Until the line containing "(by omega) rfl" has been reproduced, keep reproducing each line of the material below exactly, starting with the first.
___ DATA SUPPLIED
/-- An answer outside an exchange: the error registers and one answer (R386). -/
theorem State.answer_of_resting {u : State} (h : u.xchState = .idle ∨ u.xchState = .done ∨ u.xchState = .failed)
    (r : OpResult) : ∃ k info, u.answer r = { u with errKind := k, errInfo := info, rsp := u.rsp ++ [r.rsp] } ∧
      ((∀ k info, r ≠ .err k info) → k = .none ∧ info = 0) := by
  cases r with
  | err k info =>
    refine ⟨k, info, ?_, fun hno => absurd rfl (hno k info)⟩
    rw [State.answer_err ((State.inExchange_eq_false u).2 h)]
    rfl
  | value p => exact ⟨.none, 0, rfl, fun _ => ⟨rfl, rfl⟩⟩
  | noValue => exact ⟨.none, 0, rfl, fun _ => ⟨rfl, rfl⟩⟩
  | void => exact ⟨.none, 0, rfl, fun _ => ⟨rfl, rfl⟩⟩

theorem xchPayloadResult_rsp (op : XchOp) (p : Bytes) : (xchPayloadResult op p).rsp = exchangeAnswer op p := by
  cases op with
  | send => rfl
  | control => rfl
  | query =>
    rw [xchPayloadResult, exchangeAnswer]
    by_cases h : p.length = 2
    · rw [pktValue_of_length h, if_pos h]
      rfl
    · rw [pktValue_of_length_ne h, if_neg h]
      rfl

theorem xchPayloadResult_ne_err {op : XchOp} {p : Bytes} (h : op ≠ .query ∨ p.length = 2) (k : ErrKind)
    (info : BitVec 16) : xchPayloadResult op p ≠ .err k info := by
  cases op with
  | send => exact fun he => by cases he
  | control => exact fun he => by cases he
  | query =>
    rw [xchPayloadResult, pktValue_of_length (h.resolve_left (not_not.2 rfl))]
    exact fun he => by cases he

/-- Settles O58: the failed attempts lead to the one after them, which is answered or is the last. -/
theorem exchangeRecoversAfterSilence : Obligations.ExchangeRecoversAfterSilence := by
  intro s op port ty ad pa e fails tail hidle hcfg hrxq hport hty he hfails hev
  obtain ⟨htimeout, heop, hmax⟩ := hcfg.timeouts
  have hexpected := exchangeExpected_ne op he
  have hbegin := sending_begin (rest := (fails.map Prod.fst).flatten ++ tail) (port := port) (ty := ty) (e := e) hidle hrxq
    op ad pa
  have hstep := step_exchange hidle hrxq op ad pa hport hty he hev
  refine ⟨fun sender st p hcount hst hp h9 hpjon htail => ?_, fun k info hcount htail hlast => ?_⟩
  · obtain ⟨y, hy, hyev, hleads⟩ := hbegin.attempts_lead htimeout heop hexpected hfails (by omega) rfl
    obtain ⟨t, ht, hlasterr, hdone⟩ := hy.accepted (rest := []) hmax htimeout heop hexpected sender st hst hp h9 hpjon
      (by rw [hyev, htail, List.append_nil])
    refine ⟨_, endsIn_of_exchange hstep (hleads.trans (hdone.mono fun w hw => hy.awaits hw)) ?_, ?_⟩
    · rw [hev, List.length_cons, List.length_append, htail, Nat.add_comm]
    · obtain ⟨k, info, hanswer, hclean⟩ := State.answer_of_resting
        (u := { t with xchResp := p, xchState := .done }) (.inr (.inl rfl)) (xchPayloadResult op p)
      rw [hanswer]
      refine ⟨rfl, rfl, rfl, ?_, ?_, ?_, fun hno => hclean (xchPayloadResult_ne_err hno), ?_, ?_, ht.t9, ht.pjf,
        ht.events, ht.cfg.trans hy.cfg⟩
      · exact (congrArg BitVec.toNat ht.xchAttempts).trans (hy.attempt_count.trans (by rw [Nat.zero_add]))
      · exact (congrArg BitVec.toNat ht.xchRetries).trans (hy.retries.trans (Nat.zero_add _))
      · exact hlasterr.trans Option.or_none
      · rw [xchPayloadResult_rsp]
        exact congrArg (· ++ _) (ht.rsp.trans hy.rsp)
      · exact (hy.line_after ht).trans (by rw [Nat.zero_add])
  · obtain ⟨before, x, rfl⟩ : ∃ before x, fails = before ++ [x] := by
      have hne : fails ≠ [] := by rintro rfl; cases hlast
      exact ⟨fails.dropLast, fails.getLast hne, (List.dropLast_append_getLast hne).symm⟩
    obtain ⟨evs, x⟩ := x
    rw [List.getLast?_concat, Option.map_some, Option.some_inj] at hlast
    cases hlast
    have hbefore : before.length = s.cfg.retryPacket.toNat := by simpa using hcount
    have hflat : ((before ++ [(evs, (k, info))]).map Prod.fst).flatten = (before.map Prod.fst).flatten ++ evs := by
      simp
    obtain ⟨y, hy, hyev, hleads⟩ := hbegin.attempts_lead (rest := evs ++ tail) htimeout heop hexpected
      (fun z hz => hfails z (List.mem_append_left _ hz)) (by omega)
      (show _ = _ by rw [← List.append_assoc, ← hflat]; rfl)
    obtain ⟨t, ht, hfailed⟩ := hy.exhausted (rest := []) htimeout heop hexpected
      (hfails (evs, (k, info)) (List.mem_append_right _ (List.mem_singleton_self _))) (by omega)
      (by rw [hyev, htail])
    refine ⟨_, endsIn_of_exchange hstep (hleads.trans (hfailed.mono fun w hw => hy.awaits hw)) ?_, ?_⟩
    · rw [hev, List.length_cons, hflat, htail, List.append_nil, List.length_append, Nat.add_comm]
    · rw [hcount, ← hbefore]
      refine ⟨rfl, ht.xchResp.trans hy.resp, ?_, ?_, rfl, rfl, rfl, congrArg (· ++ _) (ht.rsp.trans hy.rsp), ?_, ht.t9,
        ht.pjf, ht.events, ht.cfg.trans hy.cfg⟩
      · exact (congrArg BitVec.toNat ht.xchAttempts).trans (hy.attempt_count.trans (by rw [Nat.zero_add]))
      · refine BitVec.eq_of_toNat_eq ((congrArg BitVec.toNat ht.xchRetries).trans (hy.retries.trans ?_))
        rw [Nat.zero_add, hbefore]
      · exact (hy.line_after ht).trans (by rw [Nat.zero_add])
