-- ==== Sys2Proof/Tests/Slice0.lean ====
section
/-! SUPPORT. Tests of one step each against the vectors of 95_test_vectors.md, the words of 30_encoding.md
written out bit by bit, the ill-formed terms WellFormed refuses, and, for every statement that has
hypotheses, a state and operands that meet them. -/

namespace Sys2Proof.Tests

open Sys2Proof.Machine Sys2Proof.Safety

/-! ## The states the tests start from -/

/-- `N_TX = N_RX = 2`, `S = 2`, `T_SETTLE = 3`, agent level. -/
def cfg : Params where
  nTx := 2
  nRx := 2
  stages := 2
  tSettle := 3
  errTagMode := .latch
  level := .agent

/-- The default capacities (`C = 32`). -/
def cfg32 : Params := { cfg with nTx := 5, nRx := 5 }

/-- The state after reset. -/
def closed : State := State.resetWith cfg

/-- The "Opened state" of 95_test_vectors.md, of an instance with parameters `c`. -/
def openedWith (c : Params) : State :=
  let s := State.resetWith c
  { s with
    fg := { s.fg with lineOpen := true, enReq := true, enAckView := true, baudHold := 0x67 }
    isr := { s.isr with
      phase := .enabled, enReqView := true, enAck := true, baud := 0x67
      rxen := true, txen := true, rxcie := true }
    ghost := { s.ghost with portcfgCount := 1 } }

/-- The Opened state with `C = 4`. -/
def opened : State := openedWith cfg

/-- The Opened state with `C = 32`. -/
def opened32 : State := openedWith cfg32

/-- The state a step goes on to. -/
def got (o : Host.Outcome State Fault Refusal) : Option State :=
  match o with
  | .next s => some s
  | _ => none

/-- One field of the state a step goes on to. -/
def part {α : Type} (o : Host.Outcome State Fault Refusal) (f : State → α) : Option α := (got o).map f

/-- `s` with a byte waiting in the serial unit. -/
def withByte (s : State) (d : Byte) (e : BitVec 3) : State :=
  { s with ser := { s.ser with rxc := true, rxData := d, rxErr := e } }

/-- A receive buffer with its pointers, views, storages and `rx_err_view` as a vector gives them. -/
def withRx (s : State) (mem : List Host.Cell) (tag : List (Nat × BitVec 4)) (w r wv rv : Ptr)
    (err : Byte) : State :=
  { s with
    isr := { s.isr with rxMem := mem, rxTag := tag, rxWptr := w, rxRview := rv }
    fg := { s.fg with rxRptr := r, rxWview := wv, rxErrView := err } }

/-- A transmit buffer with its pointers, views and storage as a vector gives them. -/
def withTx (s : State) (mem : List Host.Cell) (w r wv rv : Ptr) : State :=
  { s with
    fg := { s.fg with txMem := mem, txWptr := w, txRview := rv }
    isr := { s.isr with txRptr := r, txWview := wv } }

/-- `s` in an interrupt phase. -/
def inPhase (s : State) (p : IsrPhase) : State := { s with isr := { s.isr with phase := p } }

/-- `s` in a foreground phase. -/
def inFg (s : State) (p : FgPhase) : State := { s with fg := { s.fg with phase := p } }

/-- `s` at the register level. -/
def atRegister (s : State) : State := { s with cfg := { s.cfg with level := .register } }

/-! ## WellFormed refuses ill-formed terms -/

theorem test_wf_nTx : Params.wellFormed { cfg with nTx := 13 } = false := by decide
theorem test_wf_nRx : Params.wellFormed { cfg with nRx := 13 } = false := by decide
theorem test_wf_stages : Params.wellFormed { cfg with stages := 1 } = false := by decide
theorem test_wf_lines : DeviceParams.wellFormed { numLines := 0, line := cfg } = false ∧
    DeviceParams.default.wellFormed = true ∧ Lines.wellFormed { numLines := 1, line := cfg } [] = false := by
  decide
theorem test_wf_params : cfg.wellFormed = true ∧
    Params.wellFormed { cfg with nTx := 12, nRx := 0 } = true := by decide
theorem test_wf_txw : Instr.wellFormed cfg (.syncTxw 8) = false := by decide
theorem test_wf_txr : Instr.wellFormed cfg (.syncTxr 8) = false := by decide
theorem test_wf_rxw : Instr.wellFormed cfg (.syncRxw 8) = false := by decide
theorem test_wf_rxr : Instr.wellFormed cfg (.syncRxr 8) = false := by decide
theorem test_wf_push : Instr.wellFormed cfg (.rbPush .tx 0 1) = false := by decide
theorem test_wf_sync : Instr.wellFormed cfg (.syncTxw 7) = true ∧
    Instr.wellFormed cfg (.rbPush .rx 0 1) = true := by decide

/-! ## Decoding: `op` in bits 18:16, `arg` in bits 15:0 (30_encoding.md R100, R101) -/

theorem test_decode_nop : decodeCmd 0b000_0000_0000_0000_0000#19 = .nop := by decide
theorem test_decode_open : decodeCmd 0b001_0000_0000_0110_0111#19 = .openLine 0x67 := by decide
theorem test_decode_close : decodeCmd 0b010_0000_0000_0000_0000#19 = .closeLine := by decide
theorem test_decode_send : decodeCmd 0b011_0000_0001_1111_1110#19 = .send 0xFE := by decide
theorem test_decode_read : decodeCmd 0b100_0000_0000_0000_0001#19 = .read := by decide
theorem test_decode_txstat : decodeCmd 0b101_1000_0000_0000_0000#19 = .txstat := by decide
theorem test_decode_rxstat : decodeCmd 0b110_0000_0000_0000_0000#19 = .rxstat := by decide
theorem test_decode_rsvd7 : decodeCmd 0b111_1010_1011_1100_1101#19 = .rsvd7 := by decide
theorem test_decode_rxc : decodeEv 0b1101#4 = some .isrRxc := by decide
theorem test_decode_dre : decodeEv 0b1011#4 = some .isrDre := by decide
theorem test_decode_none : decodeEv 0b0110#4 = none := by decide
theorem test_decode_table : decodeTableWord 19 0x300AA = some (.send 0xAA) ∧
    decodeTableWord 4 0b0011 = some .isrDre ∧ decodeTableWord 4 0 = none := by decide
theorem test_encode : encode (.openLine 0x67) = some (.cmd19, 0x10067) ∧
    encode (.send 0xAA) = some (.cmd19, 0x300AA) ∧ encode .syncReq = none := by decide

/-! ## Pointers and gray code: V1 to V13 -/

/-- V3: wrap of a 3-bit pointer. -/
theorem test_ptr_wrap : ptrInc 2 7 = 0 ∧ idx 2 7 = 3 ∧ occ 2 0 5 = 3 := by decide
/-- V6, V9. -/
theorem test_occ : occ 2 1 6 = 3 ∧ occ 0 1 0 = 1 ∧ occ 5 37 5 = 32 := by decide
/-- V11: 6-bit pointers. -/
theorem test_gray6 : [0#13, 1#13, 31#13, 32#13, 33#13, 62#13, 63#13].map gray =
    [0b000000#13, 0b000001#13, 0b010000#13, 0b110000#13, 0b110001#13, 0b100001#13,
      0b100000#13] := by decide
/-- V13, V14: the gray full test. -/
theorem test_gray_full : grayFull 5 37 5 = true ∧ grayFull 5 33 0 = false := by decide
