-- ==== Sys2Proof/Syntax.lean ====
section
/-! DEFINITION. The 35 instruction kinds, one constructor per row of spec/opcode_table.json, in the table's order (30_encoding R75, R81).
Operand fields are those of R71. The fields the spec decodes and then ignores (z of CLS and RET, R77; Y of SHR and SHL, R72) are kept, so that
an instruction has exactly one word (log 15). -/

namespace Sys2Proof

/-- An instruction of the CHIP-8 interpreter core (30_encoding R75). -/
inductive Instr where
  | sys (nnn : Addr)                      -- 0NNN  SYS addr
  | cls (z : Nibble)                      -- 0zE0  CLS
  | ret (z : Nibble)                      -- 0zEE  RET
  | jp (nnn : Addr)                       -- 1NNN  JP addr
  | call (nnn : Addr)                     -- 2NNN  CALL addr
  | seVxNn (x : Reg) (nn : Byte)          -- 3XNN  SE Vx, byte
  | sneVxNn (x : Reg) (nn : Byte)         -- 4XNN  SNE Vx, byte
  | seVxVy (x y : Reg)                    -- 5XY0  SE Vx, Vy
  | ldVxNn (x : Reg) (nn : Byte)          -- 6XNN  LD Vx, byte
  | addVxNn (x : Reg) (nn : Byte)         -- 7XNN  ADD Vx, byte
  | ldVxVy (x y : Reg)                    -- 8XY0  LD Vx, Vy
  | orVxVy (x y : Reg)                    -- 8XY1  OR Vx, Vy
  | andVxVy (x y : Reg)                   -- 8XY2  AND Vx, Vy
  | xorVxVy (x y : Reg)                   -- 8XY3  XOR Vx, Vy
  | addVxVy (x y : Reg)                   -- 8XY4  ADD Vx, Vy
  | subVxVy (x y : Reg)                   -- 8XY5  SUB Vx, Vy
  | shrVx (x y : Reg)                     -- 8XY6  SHR Vx
  | subnVxVy (x y : Reg)                  -- 8XY7  SUBN Vx, Vy
  | shlVx (x y : Reg)                     -- 8XYE  SHL Vx
  | sneVxVy (x y : Reg)                   -- 9XY0  SNE Vx, Vy
  | ldI (nnn : Addr)                      -- ANNN  LD I, addr
  | jpV0 (nnn : Addr)                     -- BNNN  JP V0, addr
  | rnd (x : Reg) (nn : Byte)             -- CXNN  RND Vx, byte
  | drw (x y : Reg) (n : Nibble)          -- DXYN  DRW Vx, Vy, nibble
  | skp (x : Reg)                         -- EX9E  SKP Vx
  | sknp (x : Reg)                        -- EXA1  SKNP Vx
  | ldVxDt (x : Reg)                      -- FX07  LD Vx, DT
  | ldVxK (x : Reg)                       -- FX0A  LD Vx, K
  | ldDtVx (x : Reg)                      -- FX15  LD DT, Vx
  | ldStVx (x : Reg)                      -- FX18  LD ST, Vx
  | addIVx (x : Reg)                      -- FX1E  ADD I, Vx
  | ldFVx (x : Reg)                       -- FX29  LD F, Vx
  | ldBVx (x : Reg)                       -- FX33  LD B, Vx
  | ldMemVx (x : Reg)                     -- FX55  LD [I], Vx
  | ldVxMem (x : Reg)                     -- FX65  LD Vx, [I]
  deriving DecidableEq, Repr

end Sys2Proof
end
______
RESULT FOR THIS TASK
/-- An answer outside an exchange: the error registers and one answer (R386). -/
theorem State.answer_of_resting {u : State} (h : u.xchState = .idle ∨ u.xchState = .done ∨ u.xchState = .failed)
    (r : OpResult) : ∃ k info, u.answer r = { u with errKind := k, errInfo := info, rsp := u.rsp ++ [r.rsp] } ∧
      ((∀ k info, r ≠ .err k info) → k = .none ∧ info = 0) := by
  cases r with
  | err k info =>
    refine ⟨k, info, ?_, fun hno => absurd rfl (hno k info)⟩
    rw [State.answer_err ((State.inExchange_eq_false u).2 h)]
    rfl
  | value p => exact ⟨.none, 0, rfl, fun _ => ⟨rfl, rfl⟩⟩
  | noValue => exact ⟨.none, 0, rfl, fun _ => ⟨rfl, rfl⟩⟩
  | void => exact ⟨.none, 0, rfl, fun _ => ⟨rfl, rfl⟩⟩

theorem xchPayloadResult_rsp (op : XchOp) (p : Bytes) : (xchPayloadResult op p).rsp = exchangeAnswer op p := by
  cases op with
  | send => rfl
  | control => rfl
  | query =>
    rw [xchPayloadResult, exchangeAnswer]
    by_cases h : p.length = 2
    · rw [pktValue_of_length h, if_pos h]
      rfl
    · rw [pktValue_of_length_ne h, if_neg h]
      rfl

theorem xchPayloadResult_ne_err {op : XchOp} {p : Bytes} (h : op ≠ .query ∨ p.length = 2) (k : ErrKind)
    (info : BitVec 16) : xchPayloadResult op p ≠ .err k info := by
  cases op with
  | send => exact fun he => by cases he
  | control => exact fun he => by cases he
  | query =>
    rw [xchPayloadResult, pktValue_of_length (h.resolve_left (not_not.2 rfl))]
    exact fun he => by cases he

/-- Settles O58: the failed attempts lead to the one after them, which is answered or is the last. -/
theorem exchangeRecoversAfterSilence : Obligations.ExchangeRecoversAfterSilence := by
  intro s op port ty ad pa e fails tail hidle hcfg hrxq hport hty he hfails hev
  obtain ⟨htimeout, heop, hmax⟩ := hcfg.timeouts
  have hexpected := exchangeExpected_ne op he
  have hbegin := sending_begin (rest := (fails.map Prod.fst).flatten ++ tail) (port := port) (ty := ty) (e := e) hidle hrxq
    op ad pa
  have hstep := step_exchange hidle hrxq op ad pa hport hty he hev
  refine ⟨fun sender st p hcount hst hp h9 hpjon htail => ?_, fun k info hcount htail hlast => ?_⟩
  · obtain ⟨y, hy, hyev, hleads⟩ := hbegin.attempts_lead htimeout heop hexpected hfails (by omega) rfl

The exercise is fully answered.